*** Block opens ***

/-- R257, R270: an RDX_GATHER on a reduced bucket starts the gathering with the codes of the parts that the module owns and has; it
completes once the codes of every part are here. On an aborted bucket it completes with BUCKET_ABORT, on a stale one with EPOCH_STALE
(the model's choice, log entry 106).

R270: the first copy of the codes of a part is written where the part's codes lie, and with the last part RDX_GATHER completes; a later
copy is counted and changes no memory. -/
def Obligations.BucketsDeliver : Prop :=
  (∀ (ctx : Fin 16) (ring : Fin 8) (a : Accepted) (k : Bucket) (mine : Nat) (s : State), Dispatches s ctx ring 0x52 a →
    gatherStatus s ctx a.bytes = 0 → bucket s ctx (rdxTag a.bytes) = some k →
    mine = partsOf s ctx (ownersNow s ctx) (ownRank s ctx) &&& (k.written ||| k.received) →
    (∀ m ∈ (group s ctx).early, m.tag ≠ rdxTag a.bytes ∨ m.step ≠ curStep s ctx % 2 ^ 16) →
    (k.st = .reduced → Completes (.rdxGather ctx ring) s fun t =>
      (∃ k', bucket t ctx (rdxTag a.bytes) = some k' ∧ k'.gather = some a.ref ∧ k'.codes = k.codes ||| mine
        ∧ k'.codesAddr = fieldAt a.bytes 32 8
        ∧ k'.st = if (List.range (groupParts s ctx)).all (k.codes ||| mine).testBit then .delivered else .gathering) ∧
      ((List.range (groupParts s ctx)).all (k.codes ||| mine).testBit = true → groupParts s ctx ≤ 64 →
        Counted s t cRdxBuckets 1 ∧ ∃ tail, Ended s t a.ref 0 tail) ∧ t.mem.cells = s.mem.cells) ∧
    (k.st = .aborted ∨ k.st = .stale → k.gatherStatus = none → Completes (.rdxGather ctx ring) s fun t =>
      ∃ tail, Ended s t a.ref (if k.st = .stale then 0x0702 else 0x0701) tail)) ∧
  (∀ (c : Nat) (b : List Byte) (ps : List Piece) (k : Bucket) (g : DRef) (lo n : Nat) (s : State), Safety.Arrives s 4 c (pkRank b) b →
    bucket s c (pkTag b) = some k → stepBitsNow s c b = true → stepBitsPast s c b = false → k.st = .gathering → k.gather = some g →
    (findDesc s g).isSome = true → (lo, n) = partSpan (rdxElements k.bytes) (groupParts s c) (pkPart b) →
    (codesPresent s c b = false → (assembleMsg c false b s).1 = some ps → Completes .bucketCodes s fun t =>
      (∃ k', bucket t c (pkTag b) = some k' ∧ k'.codes = k.codes ||| 2 ^ pkPart b ∧ k'.codesFrom = k.codesFrom ||| 2 ^ pkPart b) ∧
      (∀ i, i < ceilDiv n 4 → tabGet 0 t.mem.cells (k.codesAddr + lo / 4 + i) = byteAt (messageBytes s ps) i) ∧
      ((List.range (groupParts s c)).all (k.codes ||| 2 ^ pkPart b).testBit = true → groupParts s c ≤ 64 →
        Counted s t cRdxBuckets 1 ∧ ∃ tail, Ended s t g 0 tail)) ∧
    (codesPresent s c b = true → pkLast b = true → Completes .bucketCodes s fun t =>
      Counted s t cRdxDup 1 ∧ t.mem.cells = s.mem.cells ∧ bucket t c (pkTag b) = some { k with dups := k.dups + 1 }))

/-- R263, R264: an active bucket aborts on ABORT_MS, where no contribution comes in that nanosecond, and on a member's ABORT message: that
is counted and flagged, and its descriptor completes with BUCKET_ABORT.

R412: a unit that makes no progress is reset and drops its work; that is counted and flagged, the bucket it was at aborts, and after a
third reset within 600 s the unit leaves service where AUTO_OFF allows. -/
def Obligations.BucketsFail : Prop :=
  (∀ (i : Instr) (c : Fin 16) (tag : Fin 1024) (k : Bucket) (s : State), bucket s c tag = some k → k.active = true →
    i = .bucketAbortTimeout c tag ∧ k.st ≠ .reduced ∧ .bucketContrib ∉ s.pending
      ∨ i = .bucketAbort ∧ (∃ b, Safety.Arrives s 5 c (pkRank b) b ∧ pkTag b = tag.val ∧ stepBitsNow s c b = true ∧ stepBitsPast s c b = false) →
    Completes i s fun t =>
      (∃ k', bucket t c tag = some k' ∧ k'.st = .aborted) ∧ flagUp t .rdx 0 = true ∧ Counted s t cRdxAborts 1 ∧
      ((findDesc s (k.gather.getD k.reduce)).isSome = true →
        (k.gather.isSome = true → k.gatherStatus = none) → (k.gather = none → k.reduceStatus = none) →
        ∃ tail, Ended s t (k.gather.getD k.reduce) 0x0701 tail)) ∧
  (∀ (u : Fin 4) (j : SumJob) (js : List SumJob) (s : State), (crzUnit s u).queue = j :: js →
    resetWaits s = false → (crzUnit s u).resets.head? ≠ some s.mod.devTime → Completes (.credenzaProgressWatchdog u) s fun t =>
      (crzUnit t u).queue = [] ∧ (crzUnit t u).resets = (s.mod.devTime :: (crzUnit s u).resets).take 2
        ∧ Counted s t cRcvEngine 1 ∧ flagUp t .rcv 1 = true
        ∧ (∀ k, bucket s j.ctx j.tag = some k → k.active = true → ∃ k', bucket t j.ctx j.tag = some k' ∧ k'.st = .aborted)
        ∧ (regBit s rRcvCtrl 0 = true → 2 ≤ (crzUnit s u).resets.length →
            s.mod.devTime ≤ (crzUnit s u).resets.getD 1 0 + 600000000000 → regBit t rRdxCtrl (4 + u) = true))

/-- R277, R279, R283: with the pair enabled, the partner not lost and its port Up or Degraded, PAIR_HEARTBEAT_SEND completes: a heartbeat of
32 bytes is sent (the count takes header and body: the model's choice, log entry 100), and leaves at once where the port has nothing
else to send. The first heartbeat that comes joins the pair, and each one ends a probing and is the time from which silence counts.

R279, R463: at PAIR_LOSS_US of silence PAIR_LOSS_TIMEOUT completes: the module probes its partner, on the designated port, or with
PAIR_FALLBACK on every other port with a route to it (DEDUCED, log entry 111); a degraded pair probes the designated port again. A probe
leaves at once where the port has nothing else to send.

R463, R279: a PROBE of the partner is answered with the same body on the port it came by. The first reply accepted moves the pair
channel to the port that the probe went by, and the pair is degraded; a reply to a probe of the designated port ends a degraded state,
or the probing. Silence still counts from the last heartbeat (DEDUCED, log entry 112).

R279, R280: where PROBE_US passes unanswered, with no result of the partner's in the same nanosecond, the partner is lost: that is
flagged and logged, with its address and AUTO_TAKEOVER, and nothing waits for it. With AUTO_TAKEOVER each context with an enabled group
adopts the next epoch, in which the partner is dead and its parts are the module's at once; that a change of ownership still to come is
then superseded is the model's choice (log entry 213). -/
def Obligations.PartnersAreWatched : Prop :=
  (∀ s : State, pairEnabled s = true →
    (canSend s = true → s.rdx.pair.st ≠ 3 → (port s (pairPort s)).usable = true → Completes .pairHeartbeatSend s fun t =>
      Counted s t cRdxSent 32 ∧ t.rdx = s.rdx ∧ (Safety.Quiet s (pairPort s) →
        Safety.SentOn s t (pairPort s) (packetHeader s { dest := partnerAddr s, type := 6 } true 0 0))) ∧
    (∀ m, Safety.FromPartner s 6 m → Completes .pairHeartbeat s fun t =>
      t.rdx.pair = { s.rdx.pair with
        st := if s.rdx.pair.st = 0 then 1 else s.rdx.pair.st, probing := false, heard := some s.mod.devTime })) ∧
  (∀ (s : State) (probe : Nat → List Byte), canSend s = true →
    (∀ p, probe p = packetHeader s { dest := partnerAddr s, type := 7 } true 16 0
        ++ leBytes 16 (p + 256 * (if p = pairDesignated s then 1 else 0))) →
    (pairEnabled s = true → s.rdx.pair.st = 1 ∨ s.rdx.pair.st = 2 → s.rdx.pair.probing = false →
      Completes .pairLossTimeout s fun t => t.rdx.pair = { s.rdx.pair with probing := true } ∧
        ∀ p, p ∈ usablePorts s (partnerAddr s) none → Safety.Quiet s p → (p = pairDesignated s ↔ regBit s rRdxCtrl 2 = false) →
          Safety.SentOn s t p (probe p)) ∧
    (s.rdx.pair.st = 2 → Completes .degradedProbeTimer s fun t => t.rdx.pair = s.rdx.pair ∧
      (pairDesignated s ∈ usablePorts s (partnerAddr s) none → Safety.Quiet s (pairDesignated s) →
        Safety.SentOn s t (pairDesignated s) (probe (pairDesignated s))))) ∧
  (∀ (m : Inbound) (s : State),
    (Safety.FromPartner s 7 m → (port s m.port).usable = true → m.pkt.length = 48 → pkBodyLen m.pkt = 16 → Completes .pairProbe s fun t =>
      Counted s t cRdxSent 48 ∧ t.rdx = s.rdx ∧ (Safety.Quiet s m.port →
        Safety.SentOn s t m.port (packetHeader s { dest := partnerAddr s, type := 8 } true 16 0 ++ m.pkt.drop 32))) ∧
    (Safety.FromPartner s 8 m →
      ((byteAt (pkBody m.pkt) 1).getLsbD 0 = false → s.rdx.pair.probing = true → Completes .pairProbeReply s fun t =>
        flagUp t .rdx 4 = true ∧ t.rdx.pair.st = 2 ∧ t.rdx.pair.route = (byteAt (pkBody m.pkt) 0).toNat % 16
          ∧ t.rdx.pair.probing = false ∧ t.rdx.pair.heard = s.rdx.pair.heard) ∧
      ((byteAt (pkBody m.pkt) 1).getLsbD 0 = true → s.rdx.pair.st = 2 ∨ s.rdx.pair.probing = true → Completes .pairProbeReply s fun t =>
        t.rdx.pair.st = (if s.rdx.pair.st = 2 then 1 else s.rdx.pair.st) ∧ t.rdx.pair.probing = false
          ∧ t.rdx.pair.heard = s.rdx.pair.heard))) ∧
  (∀ s : State, s.rdx.pair.probing = true → canSend s = true → .bucketResult ∉ s.pending → .bucketResultAck ∉ s.pending →
    Completes .probeWindowExpiry s fun t => t.rdx.pair.st = 3 ∧ t.rdx.pair.probing = false ∧ t.rdx.pair.wait = [] ∧ flagUp t .rdx 2 = true ∧
    (s.mem.errs = [] → (regBit s rRdxCtrl 3 = false ∨ s.rdx.held = [] ∧ ∀ c, c < 16 → (stepCtx s c).opened = none ∧
        ∀ r ∈ liveOthers s c, r = partnerRank s c) →
      Logged s t { source := 5, detail := partnerAddr s + boolNat (regBit s rRdxCtrl 3) * 2 ^ 20 }) ∧
    (∀ c, c < 16 → groupOn s c = true → regBit s rRdxCtrl 3 = false → group t c = group s c) ∧
    (∀ c, c < 16 → groupOn s c = true → regBit s rRdxCtrl 3 = true →
      (group t c).epoch = ((group s c).epoch + 1) % 2 ^ 32 ∧ (group t c).declarer = some (ownRank s c) ∧ (group t c).next = none
        ∧ (∀ r, r < 64 → (group t c).live.testBit r = ((group s c).live.testBit r && r != partnerRank s c))
        ∧ ∀ k, entryOwner (group t c).owners k =
            if entryOwner (ownersNow s c) k = some (partnerRank s c) then some (ownRank s c) else entryOwner (ownersNow s c) k))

*** Block closes ***

Your goal —
The count of lines in the records above holding the word "ownRank" should be reported as a number, with nothing added.

Task result —
3